Last year I began working on an Actor model implementation for Ruby called Revactor. It had many of the features seen in Erlang: concurrent "processes" with message boxes and the ability to selectively receive messages from them. However, two things deferred me from continuing to work on Revactor: first, it was slow. Its messaging speed between two processes was nearly two orders of magnitude slower than Erlang, as was the process creation speed. Second, and probably the larger issue, was how much overlap I felt existed between Actors and objects. Actors did many of the same things objects did, but actors and objects did not play well together.

After seeing how much slower Actors in Ruby worked compared to Erlang, I decided to try a different approach entirely. If Actors couldn't come to Ruby, perhaps I could try bringing Ruby to Erlang. In early 2008 I started tinkering with a Ruby-like language on top of Erlang called Reia. Reia brings with it an object model which works on top of the Erlang process and messaging model. Like other object models objects in Reia communicate with messages, but rather than being some metaphorical construct, Reia objects quite literally communicate with messages.

This approach marks a rapid departure from most other object oriented languages. Most object oriented languages have a concurrency primitive like threads which are completely divorced from objects. Threads give you no guarantees about how state is managed or synchronized, and threads have no knowledge of method invocation.
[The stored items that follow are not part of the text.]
/-- HEATER_OVERCURRENT (R544): the drive is off for 1 s. -/
def heaterOvercurrent (bright : Bool) (s : State) : State :=
  if bright then
    if s.on SWP_REF_STATUS.HEAT_BR then { s with swp.offBr := true, swp.brOffAt := s.now }.heatUpdate else s
  else if s.on SWP_REF_STATUS.HEAT_DK then { s with swp.offDk := true, swp.dkOffAt := s.now }.heatUpdate else s

/-- HEATER_RESTART (R544): a drive that an overcurrent turned off is restarted once it has been off for 1 s. -/
def heaterRestart (bright : Bool) (s : State) : State :=
  if bright then
    if s.swp.offBr && decide (s.swp.brOffAt + sec ≤ s.now) then { s with swp.offBr := false }.heatUpdate else s
  else if s.swp.offDk && decide (s.swp.dkOffAt + sec ≤ s.now) then { s with swp.offDk := false }.heatUpdate else s

/-! ### The strip measurement (R306) -/

/-- Index `j` lies in the averaged span of a strip region. -/
def State.inStrip (s : State) (bright : Bool) (j : Nat) : Bool :=
  let st := if bright then s.get SWP_SCAN_BRIGHT.START else s.get SWP_SCAN_DARK.START
  let n := if bright then s.get SWP_SCAN_BRIGHT.COUNT else s.get SWP_SCAN_DARK.COUNT
  let m := s.get SWP_REF_CTRL.MARGIN
  st + m ≤ j && j + m + 1 ≤ st + n

/-- Index `j` lies in a strip region. -/
def State.inRegion (s : State) (bright : Bool) (j : Nat) : Bool :=
  let st := if bright then s.get SWP_SCAN_BRIGHT.START else s.get SWP_SCAN_DARK.START
  let n := if bright then s.get SWP_SCAN_BRIGHT.COUNT else s.get SWP_SCAN_DARK.COUNT
  st ≤ j && j < st + n

/-- The last index of the later strip region. -/
def State.lastStrip (s : State) : Nat :=
  max (s.get SWP_SCAN_DARK.START + s.get SWP_SCAN_DARK.COUNT) (s.get SWP_SCAN_BRIGHT.START + s.get SWP_SCAN_BRIGHT.COUNT) - 1

/-- The paddle place of an average holds the strip's sensors: a failed one is replaced by the other. -/
def State.stripPair (s : State) (bright : Bool) : Nat × Nat :=
  let a := if bright then s.get SWP_REF_TBR.RS2 else s.get SWP_REF_TDK.RS0
  let b := if bright then s.get SWP_REF_TBR.RS3 else s.get SWP_REF_TDK.RS1
  let i := if bright then 20 else 18
  if s.mon.fail.contains i then (b, b) else if s.mon.fail.contains (i + 1) then (a, a) else (a, b)

/-- The line counts and strip temperatures of the scan record follow the sums (R323). -/
def State.stripCounts (s : State) : State :=
  { s with swp.scan := { s.swp.scan with
      darkLines := s.swp.dark.done, tdk := s.swp.dark.tb, brightLines := s.swp.bright.done, tbr := s.swp.bright.tb } }

/-- A new settings epoch discards the sums of the earlier one, unless the computation has started (R306). -/
def State.stripEpoch (s : State) : State :=
  if s.scanning && !s.swp.computed then { s with swp.dark := {}, swp.bright := {} }.stripCounts else s

/-- A complete strip output line averaged the first time its index completes (R306), until the computation starts; `ts` its t
by `tile × 4 + band`. -/
def State.stripLine (s : State) (bright : Bool) (j : Nat) (r : FrameRec) (ts : List (Nat × Int)) : State :=
  if s.inStrip bright j && !s.swp.seen.contains j && r.drop == .kept && !s.swp.computed then
    let a := if bright then s.swp.bright else s.swp.dark
    let a := { a.add true r (s.stripPair bright) with ts := a.ts ++ [ts] }
    let s := s.set SWP_REF_STATUS.PASS (if bright then 2 else 1)
    (if bright then { s with swp.bright := a } else { s with swp.dark := a }).stripCounts
  else s

/-- STRIP_COMPUTE_START (R307). -/
def stripComputeStart (s : State) : State :=
  if s.swp.computeDue && !s.swp.computed && s.get SWP_REF_STATUS.PASS != 3 then
    { s.set SWP_REF_STATUS.PASS 3 with swp.computed := true, swp.computeDue := false, swp.startGen := s.cal.newest }
  else s

/-! ### The update of a pass (R308 to R311) -/

/-- T̄ of a band of a tile over a strip's lines (R308). -/
def AvgS.bandT (a : AvgS) (tile band : Nat) : Int := a.tBar (tile * 4 + band)

/-- Strip means of a tile: per pixel index the count, sum, sum of squares. -/
def bandOf (i : Nat) : Nat := i / 4096

/-- One pixel of the dark update: R256 and R261 with the band's T̄. -/
def darkPixels (c : TileSet) (a : AvgS) (n : Nat) : List PixUpd :=
  (a.tilePx n).map fun e => onePixel c c (a.gainOf n) (a.bandT n (bandOf e.1)) e

/-- y of a strip mean through a set, a bad pixel taking its good neighbours' mean (R233, R303, R309); none for an
orphan. -/
def stripSignal (f : Mem) (tile : Nat) (c : TileSet) (a : AvgS) (px : List (Nat × Nat × Nat × Nat)) (i : Nat) : Option (Int × Nat) :=
  let own := fun j => (px.find? (·.1 == j)).map fun e =>
    meanSignal f tile c j e.2.1 e.2.2.1 (a.bandT tile (bandOf j)) (a.gainOf tile)
  if stageFor f 0x13 tile && c.bad.contains i then
    match (neighbours true (i / 4096) (i % 4096)).filterMap fun p =>
        if c.bad.contains (pixIdx true p.1 p.2) then none else own (pixIdx true p.1 p.2) with
    | [] => none
    | ys => some (qMean ys)
  else own i

/-- A reference value of one pixel (R309). -/
def refValue (ped : Nat) (y : Int × Nat) : Nat := (clampI 0 (2 ^ 24 - 1) (rhe (256 * ((ped : Int) * y.2 + y.1)) y.2)).toNat

/-- Reference values of the columns of a tile: the rhe of the mean of the group members that have one. -/
def refColumns (xa : Nat) (vs : List (Nat × Nat)) : List (Nat × Nat) :=
  let key := fun (i : Nat) => i / 4096 * 4096 + i % 4096 / max 1 xa
  (vs.map fun v => key v.1).eraseDups.map fun k =>
    let m := (vs.filter fun v => key v.1 == k).map (·.2)
    (k, (rhe (m.sum : Nat) m.length).toNat)

/-- Columns newly measured laid over those a tile held. -/
def RefLines.over (old new : List (Nat × Nat)) : List (Nat × Nat) := new ++ old.filter fun e => !new.any fun u => u.1 == e.1

/-- The reference lines that a tile holds for an image; identity (nothing listed) where R312 says so. -/
def heldRefs (c : TileSet) (xa span : Nat) : RefLines :=
  match c.refs with
  | some r => if r.xavg = xa ∧ r.span = span then r else { xavg := xa, span := span }
  | none => { xavg := xa, span := span }

/-- What a pass makes of one tile: the new set, pixels failing dark and bright, whether each strip passed, and whether a strip
with lines enough was rejected. -/
structure StripTile where
  set : TileSet
  dkFail : Nat
  brFail : Nat
  darkOk : Bool
  brightOk : Bool
  rejected : Bool
  dark : List PixUpd
  dIdx : List Nat
  wIdx : List Nat

/-- A strip has fewer averaged lines than MINLINES (R307). -/
def State.fewLines (s : State) (bright : Bool) : Bool :=
  decide ((if bright then s.swp.bright.done else s.swp.dark.done) < s.get SWP_REF_CTRL.MINLINES)

/-- One tile of a pass (R308 to R310); `tb` is TB′. A strip with too few lines changes nothing (R307). -/
def State.stripTile (s : State) (tb n : Nat) : StripTile :=
  let f := s.image
  let ped := s.get COR_PEDESTAL.PED
  let xa := imgXavg f
  let span := imgSpan f
  let dk := s.swp.dark
  let br := s.swp.bright
  let c := tileSet s.swp.startGen.tiles n
  let darkUse := !s.fewLines false
  let brightUse := !s.fewLines true
  -- dark
  let ps := if darkUse then darkPixels c dk n else []
  let base := { c with cdrift := dk.gainOf n }.rebase tb
  let upd := base.1.withPx (ps.map fun p => (p.idx, p.coef))
  let darkOk := darkUse && (ps.filter (·.fail)).length * 100 ≤ 16384 && meanOk ps && base.2 && setOk upd
  let new := if darkOk then upd else c
  let held := heldRefs c xa span
  let dpx := dk.tilePx n
  let dvals := ps.filterMap fun p => if p.fail then none else (stripSignal f n new dk dpx p.idx).map fun y => (p.idx, refValue ped y)
  let dcols := if darkOk then RefLines.over held.d (refColumns xa dvals) else held.d
  -- bright
  let bpx := if brightUse then br.tilePx n else []
  let key := fun (i : Nat) => i / 4096 * 4096 + i % 4096 / max 1 xa
  let dOf := fun (i : Nat) => match (if darkOk then dvals.find? (·.1 == i) else none) with
    | some e => e.2
    | none => ((dcols.find? (·.1 == key i)).map (·.2)).getD (256 * ped)
  let bvals := bpx.filterMap fun e => (stripSignal f n new br bpx e.1).map fun y => (e, refValue ped y)
  let ok1 := fun (e : (Nat × Nat × Nat × Nat) × Nat) =>
    devOk 60 e.1.2.1 e.1.2.2.1 e.1.2.2.2 && dOf e.1.1 + 131072 ≤ e.2
  let checked := bvals.filter fun e => !c.bad.contains e.1.1
  let pass1 := checked.filter ok1
  let bandMean := fun b => let l := (pass1.filter fun e => bandOf e.1.1 == b).map fun e => e.2 - dOf e.1.1
    (l.sum, l.length)
  let near := fun (e : (Nat × Nat × Nat × Nat) × Nat) =>
    let m := bandMean (bandOf e.1.1)
    let d := (e.2 - dOf e.1.1) * m.2
    d * 5 ≤ m.1 * 6 && m.1 * 4 ≤ d * 5
  let pass2 := pass1.filter near
  let brFail := checked.length - pass2.length
  let brightOk := decide (brFail * 100 ≤ 16384) && !bpx.isEmpty
  let wvals := (bvals.filter fun e => c.bad.contains e.1.1 || (ok1 e && near e)).map fun e => (e.1.1, e.2)
  let wcols := if brightOk then RefLines.over held.w (refColumns xa wvals) else held.w
  ⟨{ new with refs := if darkOk || brightOk then some { xavg := xa, span := span, d := dcols, w := wcols } else c.refs },
   (ps.filter (·.fail)).length, brFail, darkOk, brightOk, (darkUse && !darkOk) || (brightUse && !brightOk), ps, if darkOk then dvals.map (·.1) else [],
   if brightOk then wvals.map (·.1) else []⟩

/-- The pass checks of R310; `tb` and `tw` the strip temperatures. -/
def State.passOk (s : State) (tb tw : Nat) : Bool :=
  let pair := fun (p : Nat × Nat) => decide (p.1 ≤ p.2 + 32) && decide (p.2 ≤ p.1 + 32)
  let d := s.swp.dark
  let b := s.swp.bright
  let dt := s.get SWP_REF_DT.DT
  !s.stripBlind false && !s.stripBlind true && d.paddle.all pair && b.paddle.all pair &&
  spread (d.paddle.map fun p => p.1 + p.2) * 10 ≤ 128 && spread (b.paddle.map fun p => p.1 + p.2) * 10 ≤ 128 &&
  (d.tiles.all fun n => spread (perTile n d.temps ++ perTile n b.temps) * 5 ≤ 128) &&
  (d.done = 0 || b.done = 0 || (tw ≤ tb + dt + 32 && tb + dt ≤ tw + 32)) && (s.fewLines false || radRange tb)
In Reia, all objects are concurrent and synchronize around the method dispatch protocol. You can think of each object as being its own thread, except each object's state is independent of all of the others, so there's no need for semaphores or mutexes or critical sections. All synchronization is handled through message dispatch itself, and thanks to the shared-nothing process architecture you only need to worry about synchronizing behavior, not state.

Furthermore, Reia gives you deep hooks into the method dispatch process, allowing objects to asynchronously respond to method calls, to invoke methods asynchronously, or to asynchronously get the response of a method call. This small grab bag of asynchronous tricks allows you to quickly and easily begin adding concurrency into your programs while still preserving the traditional method dispatch approach seen in object oriented languages.

Will this object-aware approach to concurrency and synchronization actually gain traction with programmers? It's hard to say, however it's clear that the other approaches aren't doing so well either. With the number of cores available to programmers skyrocketing, I think it's clear solutions are needed. Only time will tell which ones are actually successful.